■ Required work
Write the listing below out again exactly, though only as far as the line with "b).pc = s.pc := rfl", which is included.

■ Record excerpts
------

/-! `State.setDivBusy`. -/
@[simp] theorem State.setDivBusy_gpr (s : State) (b : Bool) : (s.setDivBusy b).gpr = s.gpr := rfl
@[simp] theorem State.setDivBusy_pc (s : State) (b : Bool) : (s.setDivBusy b).pc = s.pc := rfl
@[simp] theorem State.setDivBusy_nextPc (s : State) (b : Bool) : (s.setDivBusy b).nextPc = s.nextPc := rfl
@[simp] theorem State.setDivBusy_slot (s : State) (b : Bool) : (s.setDivBusy b).slot = s.slot := rfl
@[simp] theorem State.setDivBusy_hi (s : State) (b : Bool) : (s.setDivBusy b).hi = s.hi := rfl
@[simp] theorem State.setDivBusy_lo (s : State) (b : Bool) : (s.setDivBusy b).lo = s.lo := rfl
@[simp] theorem State.setDivBusy_cp0 (s : State) (b : Bool) : (s.setDivBusy b).cp0 = s.cp0 := rfl
@[simp] theorem State.setDivBusy_platform (s : State) (b : Bool) : (s.setDivBusy b).platform = s.platform := rfl
@[simp] theorem State.setDivBusy_draws (s : State) (b : Bool) : (s.setDivBusy b).draws = s.draws := rfl
@[simp] theorem State.setDivBusy_bytes (s : State) (b : Bool) : (s.setDivBusy b).memory.bytes = s.memory.bytes := rfl
@[simp] theorem State.setDivBusy_buffer (s : State) (b : Bool) : (s.setDivBusy b).memory.buffer = s.memory.buffer :=
    rfl
@[simp] theorem State.setDivBusy_dcache (s : State) (b : Bool) : (s.setDivBusy b).memory.dcache = s.memory.dcache :=
    rfl
@[simp] theorem State.setDivBusy_lru (s : State) (b : Bool) : (s.setDivBusy b).memory.lru = s.memory.lru := rfl
@[simp] theorem State.setDivBusy_icache (s : State) (b : Bool) : (s.setDivBusy b).memory.icache = s.memory.icache :=
    rfl
@[simp] theorem State.setDivBusy_stale (s : State) (b : Bool) : (s.setDivBusy b).memory.stale = s.memory.stale := rfl
@[simp] theorem State.setDivBusy_devices (s : State) (b : Bool) : (s.setDivBusy b).memory.devices = s.memory.devices :=
    rfl
@[simp] theorem State.setDivBusy_drainedDevices (s : State) (b : Bool) : (s.setDivBusy b).drainedDevices = s.drainedDevices :=
    rfl
@[simp] theorem State.setDivBusy_busByte (s : State) (b : Bool) (a : Nat) : (s.setDivBusy b).busByte a = s.busByte a :=
    rfl
@[simp] theorem State.setDivBusy_reg (s : State) (b : Bool) (r : RegIndex) : (s.setDivBusy b).reg r = s.reg r := rfl

/-! `State.hiLoRead`. -/
@[simp] theorem State.hiLoRead_gpr (s : State) : (s.hiLoRead).gpr = s.gpr := rfl
@[simp] theorem State.hiLoRead_pc (s : State) : (s.hiLoRead).pc = s.pc := rfl
@[simp] theorem State.hiLoRead_nextPc (s : State) : (s.hiLoRead).nextPc = s.nextPc := rfl
@[simp] theorem State.hiLoRead_slot (s : State) : (s.hiLoRead).slot = s.slot := rfl
@[simp] theorem State.hiLoRead_hi (s : State) : (s.hiLoRead).hi = s.hi := rfl
@[simp] theorem State.hiLoRead_lo (s : State) : (s.hiLoRead).lo = s.lo := rfl
@[simp] theorem State.hiLoRead_cp0 (s : State) : (s.hiLoRead).cp0 = s.cp0 := rfl
@[simp] theorem State.hiLoRead_platform (s : State) : (s.hiLoRead).platform = s.platform := rfl
@[simp] theorem State.hiLoRead_draws (s : State) : (s.hiLoRead).draws = s.draws := rfl
@[simp] theorem State.hiLoRead_bytes (s : State) : (s.hiLoRead).memory.bytes = s.memory.bytes := rfl
@[simp] theorem State.hiLoRead_buffer (s : State) : (s.hiLoRead).memory.buffer = s.memory.buffer := rfl
@[simp] theorem State.hiLoRead_dcache (s : State) : (s.hiLoRead).memory.dcache = s.memory.dcache := rfl
@[simp] theorem State.hiLoRead_lru (s : State) : (s.hiLoRead).memory.lru = s.memory.lru := rfl
@[simp] theorem State.hiLoRead_icache (s : State) : (s.hiLoRead).memory.icache = s.memory.icache := rfl
@[simp] theorem State.hiLoRead_stale (s : State) : (s.hiLoRead).memory.stale = s.memory.stale := rfl
@[simp] theorem State.hiLoRead_devices (s : State) : (s.hiLoRead).memory.devices = s.memory.devices := rfl
@[simp] theorem State.hiLoRead_drainedDevices (s : State) : (s.hiLoRead).drainedDevices = s.drainedDevices := rfl
@[simp] theorem State.hiLoRead_busByte (s : State) (a : Nat) : (s.hiLoRead).busByte a = s.busByte a := rfl
@[simp] theorem State.hiLoRead_reg (s : State) (r : RegIndex) : (s.hiLoRead).reg r = s.reg r := rfl

/-! `State.writeProduct`. -/
@[simp] theorem State.writeProduct_pc (s : State) (rd : RegIndex) (t : BitVec 64) : (s.writeProduct rd t).pc = s.pc := by
  unfold State.writeProduct; simp
@[simp] theorem State.writeProduct_nextPc (s : State) (rd : RegIndex) (t : BitVec 64) : (s.writeProduct rd t).nextPc = s.nextPc := by
  unfold State.writeProduct; simp
@[simp] theorem State.writeProduct_slot (s : State) (rd : RegIndex) (t : BitVec 64) : (s.writeProduct rd t).slot = s.slot := by
  unfold State.writeProduct; simp
@[simp] theorem State.writeProduct_cp0 (s : State) (rd : RegIndex) (t : BitVec 64) : (s.writeProduct rd t).cp0 = s.cp0 := by
  unfold State.writeProduct; simp
@[simp] theorem State.writeProduct_platform (s : State) (rd : RegIndex) (t : BitVec 64) : (s.writeProduct rd t).platform = s.platform := by
  unfold State.writeProduct; simp
@[simp] theorem State.writeProduct_draws (s : State) (rd : RegIndex) (t : BitVec 64) : (s.writeProduct rd t).draws = s.draws := by
  unfold State.writeProduct; simp
@[simp] theorem State.writeProduct_bytes (s : State) (rd : RegIndex) (t : BitVec 64) : (s.writeProduct rd t).memory.bytes = s.memory.bytes := by
  unfold State.writeProduct; simp
@[simp] theorem State.writeProduct_buffer (s : State) (rd : RegIndex) (t : BitVec 64) : (s.writeProduct rd t).memory.buffer = s.memory.buffer := by
  unfold State.writeProduct; simp
@[simp] theorem State.writeProduct_dcache (s : State) (rd : RegIndex) (t : BitVec 64) : (s.writeProduct rd t).memory.dcache = s.memory.dcache := by
  unfold State.writeProduct; simp
@[simp] theorem State.writeProduct_lru (s : State) (rd : RegIndex) (t : BitVec 64) : (s.writeProduct rd t).memory.lru = s.memory.lru := by
  unfold State.writeProduct; simp
@[simp] theorem State.writeProduct_icache (s : State) (rd : RegIndex) (t : BitVec 64) : (s.writeProduct rd t).memory.icache = s.memory.icache := by
  unfold State.writeProduct; simp
@[simp] theorem State.writeProduct_stale (s : State) (rd : RegIndex) (t : BitVec 64) : (s.writeProduct rd t).memory.stale = s.memory.stale := by
  unfold State.writeProduct; simp
@[simp] theorem State.writeProduct_devices (s : State) (rd : RegIndex) (t : BitVec 64) : (s.writeProduct rd t).memory.devices = s.memory.devices := by
  unfold State.writeProduct; simp
@[simp] theorem State.writeProduct_drainedDevices (s : State) (rd : RegIndex) (t : BitVec 64) : (s.writeProduct rd t).drainedDevices = s.drainedDevices := by
  unfold State.writeProduct; simp
@[simp] theorem State.writeProduct_busByte (s : State) (rd : RegIndex) (t : BitVec 64) (a : Nat) : (s.writeProduct rd t).busByte a = s.busByte a := by
  unfold State.writeProduct; simp

/-! `State.staleArrival`. -/
@[simp] theorem State.staleArrival_gpr (s : State) (j : Bool) (pc : Word) : (s.staleArrival j pc).gpr = s.gpr := rfl
@[simp] theorem State.staleArrival_pc (s : State) (j : Bool) (pc : Word) : (s.staleArrival j pc).pc = s.pc := rfl
@[simp] theorem State.staleArrival_nextPc (s : State) (j : Bool) (pc : Word) : (s.staleArrival j pc).nextPc = s.nextPc :=
    rfl
@[simp] theorem State.staleArrival_slot (s : State) (j : Bool) (pc : Word) : (s.staleArrival j pc).slot = s.slot :=
    rfl
@[simp] theorem State.staleArrival_hi (s : State) (j : Bool) (pc : Word) : (s.staleArrival j pc).hi = s.hi := rfl
@[simp] theorem State.staleArrival_lo (s : State) (j : Bool) (pc : Word) : (s.staleArrival j pc).lo = s.lo := rfl
@[simp] theorem State.staleArrival_cp0 (s : State) (j : Bool) (pc : Word) : (s.staleArrival j pc).cp0 = s.cp0 := rfl
@[simp] theorem State.staleArrival_hidden (s : State) (j : Bool) (pc : Word) : (s.staleArrival j pc).hidden = s.hidden :=
    rfl
@[simp] theorem State.staleArrival_platform (s : State) (j : Bool) (pc : Word) : (s.staleArrival j pc).platform = s.platform :=
    rfl
@[simp] theorem State.staleArrival_draws (s : State) (j : Bool) (pc : Word) : (s.staleArrival j pc).draws = s.draws :=
    rfl
@[simp] theorem State.staleArrival_bytes (s : State) (j : Bool) (pc : Word) : (s.staleArrival j pc).memory.bytes = s.memory.bytes :=
    rfl
@[simp] theorem State.staleArrival_buffer (s : State) (j : Bool) (pc : Word) : (s.staleArrival j pc).memory.buffer = s.memory.buffer :=
    rfl
@[simp] theorem State.staleArrival_dcache (s : State) (j : Bool) (pc : Word) : (s.staleArrival j pc).memory.dcache = s.memory.dcache :=
    rfl
@[simp] theorem State.staleArrival_lru (s : State) (j : Bool) (pc : Word) : (s.staleArrival j pc).memory.lru = s.memory.lru :=
    rfl
@[simp] theorem State.staleArrival_icache (s : State) (j : Bool) (pc : Word) : (s.staleArrival j pc).memory.icache = s.memory.icache :=
    rfl
@[simp] theorem State.staleArrival_devices (s : State) (j : Bool) (pc : Word) : (s.staleArrival j pc).memory.devices = s.memory.devices :=
    rfl
@[simp] theorem State.staleArrival_drainedDevices (s : State) (j : Bool) (pc : Word) : (s.staleArrival j pc).drainedDevices = s.drainedDevices :=
    rfl
@[simp] theorem State.staleArrival_busByte (s : State) (j : Bool) (pc : Word) (a : Nat) : (s.staleArrival j pc).busByte a = s.busByte a :=
    rfl
@[simp] theorem State.staleArrival_reg (s : State) (j : Bool) (pc : Word) (r : RegIndex) : (s.staleArrival j pc).reg r = s.reg r :=
    rfl

/-! `State.advance`. -/
@[simp] theorem State.advance_gpr (s : State) (ice : Bool) (next : Word) (slot : Slot) : (s.advance ice next slot).gpr = s.gpr :=
    rfl
@[simp] theorem State.advance_hi (s : State) (ice : Bool) (next : Word) (slot : Slot) : (s.advance ice next slot).hi = s.hi :=
    rfl
@[simp] theorem State.advance_lo (s : State) (ice : Bool) (next : Word) (slot : Slot) : (s.advance ice next slot).lo = s.lo :=
    rfl
@[simp] theorem State.advance_platform (s : State) (ice : Bool) (next : Word) (slot : Slot) : (s.advance ice next slot).platform = s.platform :=
    rfl
@[simp] theorem State.advance_bytes (s : State) (ice : Bool) (next : Word) (slot : Slot) : (s.advance ice next slot).memory.bytes = s.memory.bytes :=
    rfl
@[simp] theorem State.advance_buffer (s : State) (ice : Bool) (next : Word) (slot : Slot) : (s.advance ice next slot).memory.buffer = s.memory.buffer :=
    rfl
@[simp] theorem State.advance_dcache (s : State) (ice : Bool) (next : Word) (slot : Slot) : (s.advance ice next slot).memory.dcache = s.memory.dcache :=
    rfl
@[simp] theorem State.advance_lru (s : State) (ice : Bool) (next : Word) (slot : Slot) : (s.advance ice next slot).memory.lru = s.memory.lru :=
    rfl
@[simp] theorem State.advance_icache (s : State) (ice : Bool) (next : Word) (slot : Slot) : (s.advance ice next slot).memory.icache = s.memory.icache :=
    rfl
@[simp] theorem State.advance_devices (s : State) (ice : Bool) (next : Word) (slot : Slot) : (s.advance ice next slot).memory.devices = s.memory.devices :=
    rfl
@[simp] theorem State.advance_drainedDevices (s : State) (ice : Bool) (next : Word) (slot : Slot) : (s.advance ice next slot).drainedDevices = s.drainedDevices :=
    rfl
@[simp] theorem State.advance_busByte (s : State) (ice : Bool) (next : Word) (slot : Slot) (a : Nat) : (s.advance ice next slot).busByte a = s.busByte a :=
    rfl
@[simp] theorem State.advance_reg (s : State) (ice : Bool) (next : Word) (slot : Slot) (r : RegIndex) : (s.advance ice next slot).reg r = s.reg r :=
    rfl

------

■ Final answer
/-! `State.setDivBusy`. -/
@[simp] theorem State.setDivBusy_gpr (s : State) (b : Bool) : (s.setDivBusy b).gpr = s.gpr := rfl
@[simp] theorem State.setDivBusy_pc (s : State) (b : Bool) : (s.setDivBusy b).pc = s.pc := rfl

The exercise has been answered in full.